theorem Hard.thenSteady {s t u : State} (h : Hard s t) (k : Steady t u) : Hard s u :=
  ⟨(h.plain.thenSteady k).even, fun b e => by rw [k.box]; exact h.box b e⟩

theorem Firm.thenSteady {s t u : State} (h : Firm s t) (k : Steady t u) : Firm s u := by
  refine ⟨fun a b => ?_, fun b e => by rw [k.box]; exact h.box b e⟩
  rw [k.fare, k.active]
  exact h.fare a (by rw [← k.state]; exact b)

/-- A change of other items first. -/
theorem Firm.from {s t u : State} (h : Firm t u) (k : Steady s t)
    (c : t.meter.change = s.meter.change) : Firm s u := by
  refine ⟨fun a b => ?_, fun b e => h.box b (by rw [k.box]; exact e)⟩
  have := h.fare (by rw [k.state]; exact a) b
  rw [k.fare, k.active, k.state, c] at this
  exact this

/-! ### Pulses and the tick -/

theorem stepFare_spec (m : Meter) (n : Nat) :
    (stepFare m n).fare = min (m.fare + n) 9999999 ∧ (stepFare m n).state = m.state ∧
      (stepFare m n).active = m.active ∧ (stepFare m n).change = m.change := by
  have e : Config.fareCap = 9999999 := rfl
  unfold stepFare
  split
  · rename_i h
    rw [e] at h
    refine ⟨?_, rfl, rfl, rfl⟩
    show Config.fareCap = _
    omega
  · rename_i h
    rw [e] at h
    refine ⟨?_, rfl, rfl, rfl⟩
    show m.fare + n = _
    omega

theorem applyChange_spec (s : State) :
    (applyChange s).meter.fare = s.meter.fare ∧ (applyChange s).meter.state = s.meter.state ∧
      (applyChange s).emerg.box = s.emerg.box ∧
      ((applyChange s).meter.active = s.meter.active ∨ s.meter.change ≠ none) := by
  unfold applyChange
  split
  · rename_i c a hc ha
    split
    · rename_i t ht
      have q := produce_quiet 0 (.tariffApplied c.kind c.slot t.version a.slot a.tariff.version s.meter.fare)
        (updateTrip (addSegment c.slot t.version) (s.setMeter { s.meter with
          active := some { slot := c.slot, tariff := t }, change := none }))
      refine ⟨by rw [q.meter]; rfl, by rw [q.meter]; rfl, by rw [q.box]; rfl, Or.inr ?_⟩
      rw [hc]
      simp
    · exact ⟨rfl, rfl, rfl, Or.inl rfl⟩
  · exact ⟨rfl, rfl, rfl, Or.inl rfl⟩

/-- An increment in HIRED. -/
theorem addIncrement_firm {a : ActiveCopy} (n : Nat) {s : State} (h : s.meter.fare ≤ 9999999)
    (hs : s.meter.state = .hired) (ha : s.meter.active = some a) : Firm s (addIncrement a n s) := by
  unfold addIncrement
  split
  · unfold takeStep
    obtain ⟨u, hu⟩ : ∃ u, u = s.setMeter { s.meter with
      acc := less (s.meter.acc + n) Config.threshold } := ⟨_, rfl⟩
    rw [← hu]
    have uf : u.meter.fare = s.meter.fare ∧ u.meter.state = s.meter.state ∧
        u.meter.active = s.meter.active ∧ u.meter.change = s.meter.change ∧
        u.emerg.box = s.emerg.box := by rw [hu]; exact ⟨rfl, rfl, rfl, rfl, rfl⟩
    obtain ⟨f1, f2, f3, f4, f5⟩ := uf
    obtain ⟨g1, g2, g3, g4⟩ := stepFare_spec u.meter a.tariff.stepAmount
    obtain ⟨k1, k2, k3, k4⟩ := applyChange_spec
      (updateTrip (fun t => { t with segments := countStep t.segments })
        (u.setMeter (stepFare u.meter a.tariff.stepAmount)))
    have m : (updateTrip (fun t => { t with segments := countStep t.segments })
        (u.setMeter (stepFare u.meter a.tariff.stepAmount))).meter =
        stepFare u.meter a.tariff.stepAmount := rfl
    rw [m] at k1 k2 k4
    refine ⟨fun _ _ => ⟨?_, ?_⟩, fun b e => ?_⟩
    · rw [k1, g1, f1]
      omega
    · rcases k4 with k4 | k4
      · exact Or.inl (by rw [k4, g3, f3])
      · refine Or.inr ⟨hs, by rw [← f4, ← g4]; exact k4, fun b hb => ?_⟩
        rw [ha] at hb
        cases hb
        rw [k1, g1, f1]
    · rw [k3]
      exact f5.trans e
  · exact Steady.firm ⟨rfl, rfl, rfl, rfl⟩

theorem odoPulse_firm {s : State} (h : s.meter.fare ≤ 9999999) : Firm s (odoPulse s) := by
  unfold odoPulse
  split
  · have k : Steady s (countPulse s) := ⟨rfl, rfl, rfl, rfl⟩
    refine Firm.from ?_ k rfl
    unfold chargePulse
    split
    · rename_i a hs ha
      refine Firm.from (t := (countPulse s).setMeter { (countPulse s).meter with
        hiredPulses := satAdd Config.max32 (countPulse s).meter.hiredPulses 1 }) ?_
        ⟨rfl, rfl, rfl, rfl⟩ rfl
      exact addIncrement_firm _ (by exact h) hs ha
    · exact (Steady.refl _).firm
  · unfold rejectPulse
    refine (Steady.before (Steady.of_quiet (raiseFactor_quiet _ _)) ?_).firm
    exact ⟨rfl, rfl, rfl, rfl⟩

theorem meterTick_firm {s : State} (h : s.meter.fare ≤ 9999999) : Firm s (meterTick s) := by
  have g : ∀ t : State, Steady t (t.setMeter (newSecond (countSeconds t.meter))) := by
    intro t
    cases hs : t.meter.state <;> refine ⟨?_, ?_, ?_, rfl⟩ <;>
      simp [newSecond, countSeconds, hs]
  unfold meterTick
  refine Firm.thenSteady ?_ (g _)
  unfold chargeTime
  split
  · rename_i a hs ha
    split
    · exact addIncrement_firm _ h hs ha
    · exact (Steady.refl s).firm
  · exact (Steady.refl s).firm

theorem secondTick_firm {s : State} (h : s.meter.fare ≤ 9999999) : Firm s (secondTick s) := by
  refine ((meterTick_firm h).thenSteady ?_).thenSteady (Steady.of_quiet (secondTick_quiet s))
  have k := countTick_same (meterTick s)
  exact ⟨by rw [k.1], by rw [k.1], by rw [k.1], k.2.2.2.2.1⟩

/-! ### Requests -/

theorem refuse_steady (c : Byte) (r : Reason) (tag : Half) (s : State) :
    Steady s (refuse c r tag s) := Steady.of_quiet (refuse_quiet c r tag s)

theorem placeHeld_steady (s : State) : Steady s (placeHeld s) := Steady.of_quiet (placeHeld_quiet s)

theorem reportMeter_steady (c : Byte) (b : MeterState) (tag : Half) (x y z : Nat) (s : State) :
    Steady s (reportMeter c b tag x y z s) := Steady.of_quiet (reportMeter_quiet _ _ _ _ _ _ _)

/-- From a VACANT meter the fare's law asks nothing; the box is kept. -/
theorem hard_of_vacant {s t : State} (h : s.meter.state = .vacant)
    (b : t.emerg.box = s.emerg.box) : Hard s t :=
  ⟨fun k => absurd h k, fun x e => by rw [b]; exact e⟩

theorem hard_to_vacant {s t : State} (h : t.meter.state = .vacant)
    (b : t.emerg.box = s.emerg.box) : Hard s t :=
  ⟨fun _ k => absurd h k, fun x e => by rw [b]; exact e⟩

theorem hire_box (a : ActiveCopy) (tag : Half) (s : State) : (hire a tag s).emerg.box = s.emerg.box := by
  unfold hire
  simp only
  rw [(tripTest_quiet _).box, (dutyAfter_quiet _ _ _ _).box, (reportMeter_quiet _ _ _ _ _ _ _).box]
  exact (settleJob_quiet s).box

theorem reqHire_hard (tag : Half) (slot : Byte) (s : State) : Hard s (reqHire tag slot s) := by
  unfold reqHire
  split
  · exact (refuse_steady _ _ _ s).hard
  · split
    · exact (refuse_steady _ _ _ s).hard
    · rename_i hv
      split
      · exact (refuse_steady _ _ _ s).hard
      · refine hard_of_vacant (by simpa using hv) ?_
        rw [(placeHeld_quiet _).box, hire_box]

/-- A meter that goes from HIRED to HOLD or back. -/
theorem setRunning_hard {s : State} {x : MeterState} : Hard s (s.setMeter { s.meter with state := x }) :=
  ⟨fun _ _ => ⟨rfl, rfl⟩, fun _ e => e⟩

theorem reqStop_hard (tag : Half) (s : State) : Hard s (reqStop tag s) := by
  unfold reqStop
  split
  · exact setRunning_hard.thenSteady (reportMeter_steady _ _ _ _ _ _ _)
  · exact (refuse_steady _ _ _ s).hard

theorem reqResume_hard (tag : Half) (s : State) : Hard s (reqResume tag s) := by
  unfold reqResume
  split
  · exact setRunning_hard.thenSteady (reportMeter_steady _ _ _ _ _ _ _)
  · exact (refuse_steady _ _ _ s).hard

theorem reqExtra_hard (tag a : Half) (c : Byte) (s : State) : Hard s (reqExtra tag a c s) := by
  unfold reqExtra
  split
  · exact (refuse_steady _ _ _ s).hard
  · split
    · exact (refuse_steady _ _ _ s).hard
    · refine (Steady.before (reportMeter_steady _ _ _ _ _ _ _) ?_).hard
      exact ⟨rfl, rfl, rfl, rfl⟩

theorem reqSelect_hard (tag : Half) (slot : Byte) (s : State) : Hard s (reqSelect tag slot s) := by
  unfold reqSelect
  split
  · exact (refuse_steady _ _ _ s).hard
  · split
    · exact (refuse_steady _ _ _ s).hard
    · split
      · exact (refuse_steady _ _ _ s).hard
      · refine (Steady.before (reportMeter_steady _ _ _ _ _ _ _) ?_).hard
        exact ⟨rfl, rfl, rfl, rfl⟩

theorem closeTrip_box (tag : Half) (s : State) : (closeTrip tag s).emerg.box = s.emerg.box := by
  unfold closeTrip
  split
  · simp only [addTripReport, countHeld, State.setBook_emerg, State.setTrip_emerg]
    unfold requestTripLog
    split
    · exact (requestTask_side _ _).box
    · rfl
  · rfl

theorem reqClear_hard (tag : Half) (s : State) : Hard s (reqClear tag s) := by
  unfold reqClear
  split
  · refine Hard.thenSteady ?_ (placeHeld_steady _)
    unfold clearHiring
    refine Hard.thenSteady ?_ (Steady.before (Steady.of_quiet (tripTest_quiet _))
      (Steady.before (Steady.of_quiet (dutyAfter_quiet _ _ _ _)) (reportMeter_steady _ _ _ _ _ _ _)))
    exact hard_to_vacant rfl (closeTrip_box tag s)
  · exact (refuse_steady _ _ _ s).hard

theorem reqShiftClose_steady (tag : Half) (s : State) : Steady s (reqShiftClose tag s) := by
  unfold reqShiftClose
  exact Steady.ite (fun _ => Steady.before (placeHeld_steady _) ⟨rfl, rfl, rfl, rfl⟩)
    (fun _ => refuse_steady _ _ _ s)

theorem requestBoxWrite_side (s : State) : Side s (requestBoxWrite s) := by
  unfold requestBoxWrite
  exact Side.ite (fun _ => Side.ite (fun _ => Side.setMark s _)
    (fun _ => Side.before (requestTask_side _ _) (Side.setMark s _))) (fun _ => Side.setMark s _)

theorem captureBox_hard (x : RaiseSource) (s : State) : Hard s (captureBox x s) := by
  unfold captureBox
  split
  · exact (Steady.refl s).hard
  · rename_i h
    have k := requestBoxWrite_side (s.setEmerg { s.emerg with box := some (captureNow x s) })
    refine ⟨fun _ _ => ⟨by rw [k.meter]; rfl, by rw [k.meter]; rfl⟩,
      fun b e => ?_⟩
    rw [h] at e
    exact absurd e (by simp)

theorem raiseTaken_steady (x : RaiseSource) (tag : Half) (s : State) :
    Steady s (raiseTaken x tag s) := by
  have h : Steady s (markTripEmergency (raiseFactor .emergency s)) :=
    Steady.before (t := raiseFactor .emergency s) ⟨rfl, rfl, rfl, rfl⟩
      (Steady.of_quiet (raiseFactor_quiet .emergency s))
  unfold raiseTaken
  refine Steady.ite (fun _ => ?_)
    (fun _ => Steady.before (Steady.of_quiet (setEmReport_quiet _ _ _)) h)
  refine Steady.before (Steady.of_quiet ((tripTest_quiet _).trans (placeRaised_quiet s _)))
    (Steady.before (Steady.of_quiet (setEmReport_quiet _ _ _)) ?_)
  refine Steady.before (Steady.of_quiet (Quiet.setEmerg ?_))
    (Steady.before (Steady.of_quiet (offerAlarm_quiet _ _))
      (Steady.before (Steady.of_quiet (overrideRadio_quiet _))
        (Steady.before (Steady.of_quiet (closeOpen_quiet _ _)) h)))
  rfl

theorem raise_hard (x : RaiseSource) (tag : Half) (s : State) : Hard s (raise x tag s) := by
  unfold raise
  split
  · refine (captureBox_hard x s).thenSteady (Steady.before (raiseTaken_steady _ _ _) ?_)
    exact ⟨rfl, rfl, rfl, rfl⟩
  · refine (Steady.before (raiseTaken_steady _ _ _) ?_).hard
    exact ⟨rfl, rfl, rfl, rfl⟩
  · exact Steady.hard ⟨rfl, rfl, rfl, rfl⟩

theorem reqBoxClear_plain (tag : Half) (s : State) : Plain s (reqBoxClear tag s) := by
  unfold reqBoxClear
  split
  · refine Plain.thenSteady ?_ (placeHeld_steady _)
    unfold clearBox
    refine Plain.thenSteady ?_ (Steady.of_quiet (setEmReport_quiet _ _ _))
    have k := requestBoxWrite_side (s.setEmerg { s.emerg with box := none })
    refine ⟨fun _ _ => ⟨by rw [k.meter]; rfl, by rw [k.meter]; rfl⟩,
      fun b e => Or.inr ?_⟩
    rw [k.box]
    rfl
  · exact (refuse_steady _ _ _ s).plain

theorem giveRequest_plain (r : RequestRecord) (s : State) : Plain s (giveRequest r s) := by
  unfold giveRequest
  split
  · exact (Steady.of_quiet (reqAccept_quiet _ _ s)).plain
  · exact (Steady.of_quiet (reqDecline_quiet _ _ s)).plain
  · exact (Steady.of_quiet (reqDuty_quiet _ _ s)).plain
  · exact (Steady.of_quiet (reqSendText_quiet _ _ _ s)).plain
  · exact (reqHire_hard _ _ s).plain
  · exact (reqStop_hard _ s).plain
  · exact (reqResume_hard _ s).plain
  · exact (reqExtra_hard _ _ _ s).plain
  · exact (reqClear_hard _ s).plain
  · exact (reqSelect_hard _ _ s).plain
  · exact (reqShiftClose_steady _ s).plain
  · exact (raise_hard _ _ s).plain
  · exact (Steady.of_quiet (reqCancel_quiet _ s)).plain
  · exact reqBoxClear_plain _ s
  · exact (Steady.of_quiet (reqRestart_quiet _ s)).plain

theorem takeRequest_plain (b : List Byte) (s : State) : Plain s (takeRequest b s) := by
  have h : Plain s (checkRequest (requestOf b) s) := by
    unfold checkRequest
    split
    · exact (refuse_steady _ _ _ s).plain
    · split
      · exact (refuse_steady _ _ _ s).plain
      · exact giveRequest_plain _ s
  refine (h.thenSteady ?_).thenSteady (placeHeld_steady _)
  exact Steady.before (Steady.of_side (requestTask_side _ _)) ⟨rfl, rfl, rfl, rfl⟩

theorem requestTask_reader (k : TaskKind) (s : State) : (requestTask k s).reader = s.reader := by
  unfold requestTask beginTask
  split
  · rfl
  · split
    · split
      · split <;> rfl
      · rfl
    · rfl

theorem takeRequest_kept_none (b : List Byte) (s : State) :
    (takeRequest b s).reader.kept = none := by
  unfold takeRequest advanceConsumer
  rw [(placeHeld_quiet _).reader, requestTask_reader]
  rfl

/-! ### Frames and what waits -/

theorem takeTariff_steady (f : DownFrame) (s : State) :
    Steady s (takeTariff f s) ∧ (takeTariff f s).reader = s.reader := by
  have h : Steady s (ownTariff f s) ∧ (ownTariff f s).reader = s.reader := by
    unfold ownTariff
    split
    · refine ⟨Steady.before (Steady.of_quiet (produce_quiet _ _ _)) ⟨rfl, rfl, rfl, rfl⟩, ?_⟩
      rw [(produce_quiet _ _ _).reader]
      rfl
    · exact ⟨Steady.refl s, rfl⟩
  unfold takeTariff handOver
  split
  · split
    · split
      · rename_i r hr
        have q := (offerAck_quiet DownClass.tariff.code f.seq r s).trans
          (freeBuffer_quiet DownClass.tariff.code f _)
        exact ⟨Steady.of_quiet q, q.reader⟩
      · have q := ((offerAck_quiet DownClass.tariff.code f.seq (tariffResult f) (ownTariff f s)).trans
          (dedupeAdd_quiet f.seq (tariffResult f) _)).trans
            (freeBuffer_quiet DownClass.tariff.code f _)
        exact ⟨Steady.before (Steady.of_quiet q) h.1, q.reader.trans h.2⟩
    · have q := freeBuffer_quiet DownClass.tariff.code f (ownTariff f s)
      exact ⟨Steady.before (Steady.of_quiet q) h.1, q.reader.trans h.2⟩
  · have q := (countUnknown_quiet s).trans (freeBuffer_quiet DownClass.tariff.code f _)
    exact ⟨Steady.of_quiet q, q.reader⟩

········

* PROBLEM DETAILS *
Look above for the line holding "theorem takeRequest_plain (b" and the line holding "rfl, rfl⟩, ?_⟩". Retype both, and every line between them, word for word and nothing else.

* OUTPUT OF THE TASK *
theorem takeRequest_plain (b : List Byte) (s : State) : Plain s (takeRequest b s) := by
  have h : Plain s (checkRequest (requestOf b) s) := by
    unfold checkRequest
    split
    · exact (refuse_steady _ _ _ s).plain
    · split
      · exact (refuse_steady _ _ _ s).plain
      · exact giveRequest_plain _ s
  refine (h.thenSteady ?_).thenSteady (placeHeld_steady _)
  exact Steady.before (Steady.of_side (requestTask_side _ _)) ⟨rfl, rfl, rfl, rfl⟩

theorem requestTask_reader (k : TaskKind) (s : State) : (requestTask k s).reader = s.reader := by
  unfold requestTask beginTask
  split
  · rfl
  · split
    · split
      · split <;> rfl
      · rfl
    · rfl

theorem takeRequest_kept_none (b : List Byte) (s : State) :
    (takeRequest b s).reader.kept = none := by
  unfold takeRequest advanceConsumer
  rw [(placeHeld_quiet _).reader, requestTask_reader]
  rfl

/-! ### Frames and what waits -/

theorem takeTariff_steady (f : DownFrame) (s : State) :
    Steady s (takeTariff f s) ∧ (takeTariff f s).reader = s.reader := by
  have h : Steady s (ownTariff f s) ∧ (ownTariff f s).reader = s.reader := by
    unfold ownTariff
    split
    · refine ⟨Steady.before (Steady.of_quiet (produce_quiet _ _ _)) ⟨rfl, rfl, rfl, rfl⟩, ?_⟩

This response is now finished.